Ten Tragedies of Education

I always find headlines outlining the failure of schools to be tragic. Not tragedy about the school, but rather that the term is so freely bandied about, while rarely addressing the myriad factors that impact student learning and school success. Here are a few real tragedies in education:
  1. Standardized testing is absolutely annihilating education. It creates an environment where we measure more than we teach. Most research supports this.
  2. Failing schools (and by extension, teachers)  are too often blamed for larger economic issues in poor communities.
  3. Special Education has become more about labels and classification than about individualization.
  4. Public school nutrition is anything but. Menus often rotate between pizza, nuggets, and hot dogs, and we wonder about childhood obesity.
  5. Public education was recently ranked 55th out of 55 sectors, based on its use of information technology…behind coal mining.
  6. The union v. politics war creates a no-win situation.

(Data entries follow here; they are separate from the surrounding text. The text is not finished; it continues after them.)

/-! `State.setPad` -/

@[simp] theorem State.setPad_now (s : State) (cl : Nat) (m : Sram) : (s.setPad cl m).now = s.now := rfl
@[simp] theorem State.setPad_meridian (s : State) (cl : Nat) (m : Sram) : (s.setPad cl m).meridian = s.meridian := rfl
@[simp] theorem State.setPad_slew (s : State) (cl : Nat) (m : Sram) : (s.setPad cl m).slew = s.slew := rfl
@[simp] theorem State.setPad_agenda (s : State) (cl : Nat) (m : Sram) : (s.setPad cl m).agenda = s.agenda := rfl
@[simp] theorem State.setPad_inputs (s : State) (cl : Nat) (m : Sram) : (s.setPad cl m).inputs = s.inputs := rfl
@[simp] theorem State.setPad_upsets (s : State) (cl : Nat) (m : Sram) : (s.setPad cl m).upsets = s.upsets := rfl
@[simp] theorem State.setPad_event (s : State) (cl : Nat) (m : Sram) : (s.setPad cl m).event = s.event := rfl
@[simp] theorem State.setPad_kept (s : State) (cl : Nat) (m : Sram) : (s.setPad cl m).kept = s.kept := rfl
@[simp] theorem State.setPad_cores (s : State) (cl : Nat) (m : Sram) : (s.setPad cl m).cores = s.cores := rfl
@[simp] theorem State.setPad_pads (s : State) (cl : Nat) (m : Sram) : (s.setPad cl m).pads = mset s.pads cl m := rfl
@[simp] theorem State.setPad_evictions (s : State) (cl : Nat) (m : Sram) : (s.setPad cl m).evictions = s.evictions := rfl
@[simp] theorem State.setPad_contexts (s : State) (cl : Nat) (m : Sram) : (s.setPad cl m).contexts = s.contexts := rfl
@[simp] theorem State.setPad_moving (s : State) (cl : Nat) (m : Sram) : (s.setPad cl m).moving = s.moving := rfl
@[simp] theorem State.setPad_homes (s : State) (cl : Nat) (m : Sram) : (s.setPad cl m).homes = s.homes := rfl
@[simp] theorem State.setPad_dram (s : State) (cl : Nat) (m : Sram) : (s.setPad cl m).dram = s.dram := rfl
@[simp] theorem State.setPad_dramBad (s : State) (cl : Nat) (m : Sram) : (s.setPad cl m).dramBad = s.dramBad := rfl
@[simp] theorem State.setPad_dramKey (s : State) (cl : Nat) (m : Sram) : (s.setPad cl m).dramKey = s.dramKey := rfl
@[simp] theorem State.setPad_reflexStore (s : State) (cl : Nat) (m : Sram) : (s.setPad cl m).reflexStore = s.reflexStore := rfl
@[simp] theorem State.setPad_lxm (s : State) (cl : Nat) (m : Sram) : (s.setPad cl m).lxm = s.lxm := rfl
@[simp] theorem State.setPad_accs (s : State) (cl : Nat) (m : Sram) : (s.setPad cl m).accs = s.accs := rfl
@[simp] theorem State.setPad_qops (s : State) (cl : Nat) (m : Sram) : (s.setPad cl m).qops = s.qops := rfl
@[simp] theorem State.setPad_pairs (s : State) (cl : Nat) (m : Sram) : (s.setPad cl m).pairs = s.pairs := rfl
@[simp] theorem State.setPad_counters (s : State) (cl : Nat) (m : Sram) : (s.setPad cl m).counters = s.counters := rfl
@[simp] theorem State.setPad_snapshot (s : State) (cl : Nat) (m : Sram) : (s.setPad cl m).snapshot = s.snapshot := rfl
@[simp] theorem State.setPad_ibuf (s : State) (cl : Nat) (m : Sram) : (s.setPad cl m).ibuf = s.ibuf := rfl
@[simp] theorem State.setPad_front (s : State) (cl : Nat) (m : Sram) : (s.setPad cl m).front = s.front := rfl
@[simp] theorem State.setPad_nextId (s : State) (cl : Nat) (m : Sram) : (s.setPad cl m).nextId = s.nextId := rfl
@[simp] theorem State.setPad_draw (s : State) (cl : Nat) (m : Sram) : (s.setPad cl m).draw = s.draw := rfl
@[simp] theorem State.setPad_cid (s : State) (cl : Nat) (m : Sram) : (s.setPad cl m).cid = s.cid := rfl
@[simp] theorem State.setPad_bank (s : State) (cl : Nat) (m : Sram) : (s.setPad cl m).bank = s.bank := rfl
@[simp] theorem State.setPad_form (s : State) (cl : Nat) (m : Sram) : (s.setPad cl m).form = s.form := rfl
@[simp] theorem State.setPad_bundle (s : State) (cl : Nat) (m : Sram) : (s.setPad cl m).bundle = s.bundle := rfl
@[simp] theorem State.setPad_raw (s : State) (cl : Nat) (m : Sram) : (s.setPad cl m).raw = s.raw := rfl
@[simp] theorem State.setPad_th (s : State) (cl : Nat) (m : Sram) : (s.setPad cl m).th = s.th := rfl
@[simp] theorem State.setPad_src (s : State) (cl : Nat) (m : Sram) : (s.setPad cl m).src = s.src := rfl
@[simp] theorem State.setPad_co (s : State) (cl : Nat) (m : Sram) : (s.setPad cl m).co = s.co := rfl
@[simp] theorem State.setPad_stat (s : State) (cl : Nat) (m : Sram) : (s.setPad cl m).stat = s.stat := rfl

/-! `State.setHome` -/

@[simp] theorem State.setHome_now (s : State) (h : Nat) (x : Home) : (s.setHome h x).now = s.now := rfl
@[simp] theorem State.setHome_meridian (s : State) (h : Nat) (x : Home) : (s.setHome h x).meridian = s.meridian := rfl
@[simp] theorem State.setHome_slew (s : State) (h : Nat) (x : Home) : (s.setHome h x).slew = s.slew := rfl
@[simp] theorem State.setHome_agenda (s : State) (h : Nat) (x : Home) : (s.setHome h x).agenda = s.agenda := rfl
@[simp] theorem State.setHome_inputs (s : State) (h : Nat) (x : Home) : (s.setHome h x).inputs = s.inputs := rfl
@[simp] theorem State.setHome_upsets (s : State) (h : Nat) (x : Home) : (s.setHome h x).upsets = s.upsets := rfl
@[simp] theorem State.setHome_event (s : State) (h : Nat) (x : Home) : (s.setHome h x).event = s.event := rfl
@[simp] theorem State.setHome_kept (s : State) (h : Nat) (x : Home) : (s.setHome h x).kept = s.kept := rfl
@[simp] theorem State.setHome_cores (s : State) (h : Nat) (x : Home) : (s.setHome h x).cores = s.cores := rfl
@[simp] theorem State.setHome_pads (s : State) (h : Nat) (x : Home) : (s.setHome h x).pads = s.pads := rfl
@[simp] theorem State.setHome_evictions (s : State) (h : Nat) (x : Home) : (s.setHome h x).evictions = s.evictions := rfl
@[simp] theorem State.setHome_contexts (s : State) (h : Nat) (x : Home) : (s.setHome h x).contexts = s.contexts := rfl
@[simp] theorem State.setHome_moving (s : State) (h : Nat) (x : Home) : (s.setHome h x).moving = s.moving := rfl
@[simp] theorem State.setHome_homes (s : State) (h : Nat) (x : Home) : (s.setHome h x).homes = mset s.homes h x := rfl
@[simp] theorem State.setHome_dram (s : State) (h : Nat) (x : Home) : (s.setHome h x).dram = s.dram := rfl
@[simp] theorem State.setHome_dramBad (s : State) (h : Nat) (x : Home) : (s.setHome h x).dramBad = s.dramBad := rfl
@[simp] theorem State.setHome_dramKey (s : State) (h : Nat) (x : Home) : (s.setHome h x).dramKey = s.dramKey := rfl
@[simp] theorem State.setHome_reflexStore (s : State) (h : Nat) (x : Home) : (s.setHome h x).reflexStore = s.reflexStore := rfl
@[simp] theorem State.setHome_lxm (s : State) (h : Nat) (x : Home) : (s.setHome h x).lxm = s.lxm := rfl
@[simp] theorem State.setHome_accs (s : State) (h : Nat) (x : Home) : (s.setHome h x).accs = s.accs := rfl
@[simp] theorem State.setHome_qops (s : State) (h : Nat) (x : Home) : (s.setHome h x).qops = s.qops := rfl
@[simp] theorem State.setHome_pairs (s : State) (h : Nat) (x : Home) : (s.setHome h x).pairs = s.pairs := rfl
@[simp] theorem State.setHome_counters (s : State) (h : Nat) (x : Home) : (s.setHome h x).counters = s.counters := rfl
@[simp] theorem State.setHome_snapshot (s : State) (h : Nat) (x : Home) : (s.setHome h x).snapshot = s.snapshot := rfl
@[simp] theorem State.setHome_ibuf (s : State) (h : Nat) (x : Home) : (s.setHome h x).ibuf = s.ibuf := rfl
@[simp] theorem State.setHome_front (s : State) (h : Nat) (x : Home) : (s.setHome h x).front = s.front := rfl
@[simp] theorem State.setHome_nextId (s : State) (h : Nat) (x : Home) : (s.setHome h x).nextId = s.nextId := rfl
@[simp] theorem State.setHome_draw (s : State) (h : Nat) (x : Home) : (s.setHome h x).draw = s.draw := rfl
@[simp] theorem State.setHome_cid (s : State) (h : Nat) (x : Home) : (s.setHome h x).cid = s.cid := rfl
@[simp] theorem State.setHome_bank (s : State) (h : Nat) (x : Home) : (s.setHome h x).bank = s.bank := rfl
@[simp] theorem State.setHome_form (s : State) (h : Nat) (x : Home) : (s.setHome h x).form = s.form := rfl
@[simp] theorem State.setHome_bundle (s : State) (h : Nat) (x : Home) : (s.setHome h x).bundle = s.bundle := rfl
@[simp] theorem State.setHome_raw (s : State) (h : Nat) (x : Home) : (s.setHome h x).raw = s.raw := rfl
@[simp] theorem State.setHome_th (s : State) (h : Nat) (x : Home) : (s.setHome h x).th = s.th := rfl
@[simp] theorem State.setHome_src (s : State) (h : Nat) (x : Home) : (s.setHome h x).src = s.src := rfl
@[simp] theorem State.setHome_co (s : State) (h : Nat) (x : Home) : (s.setHome h x).co = s.co := rfl
@[simp] theorem State.setHome_stat (s : State) (h : Nat) (x : Home) : (s.setHome h x).stat = s.stat := rfl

Everybody loses, especially the students.
  7. One of the top factors in school success is overall class sizes (or student/teacher ratio), yet classes have never been larger.
  8. Outdated, decrepit school buildings are not replaced because voters do not care to increase taxes.
  9. Great teaching is seldom celebrated, poor teaching is disproportionately publicized.
  10. American society does not value education in general enough for kids to think becoming educated is important.

Before we declare another school, administrator, or teacher a failure, I would suggest we take a closer look at a few of the factors that have ACTUAL, not perceived, impact in the classroom.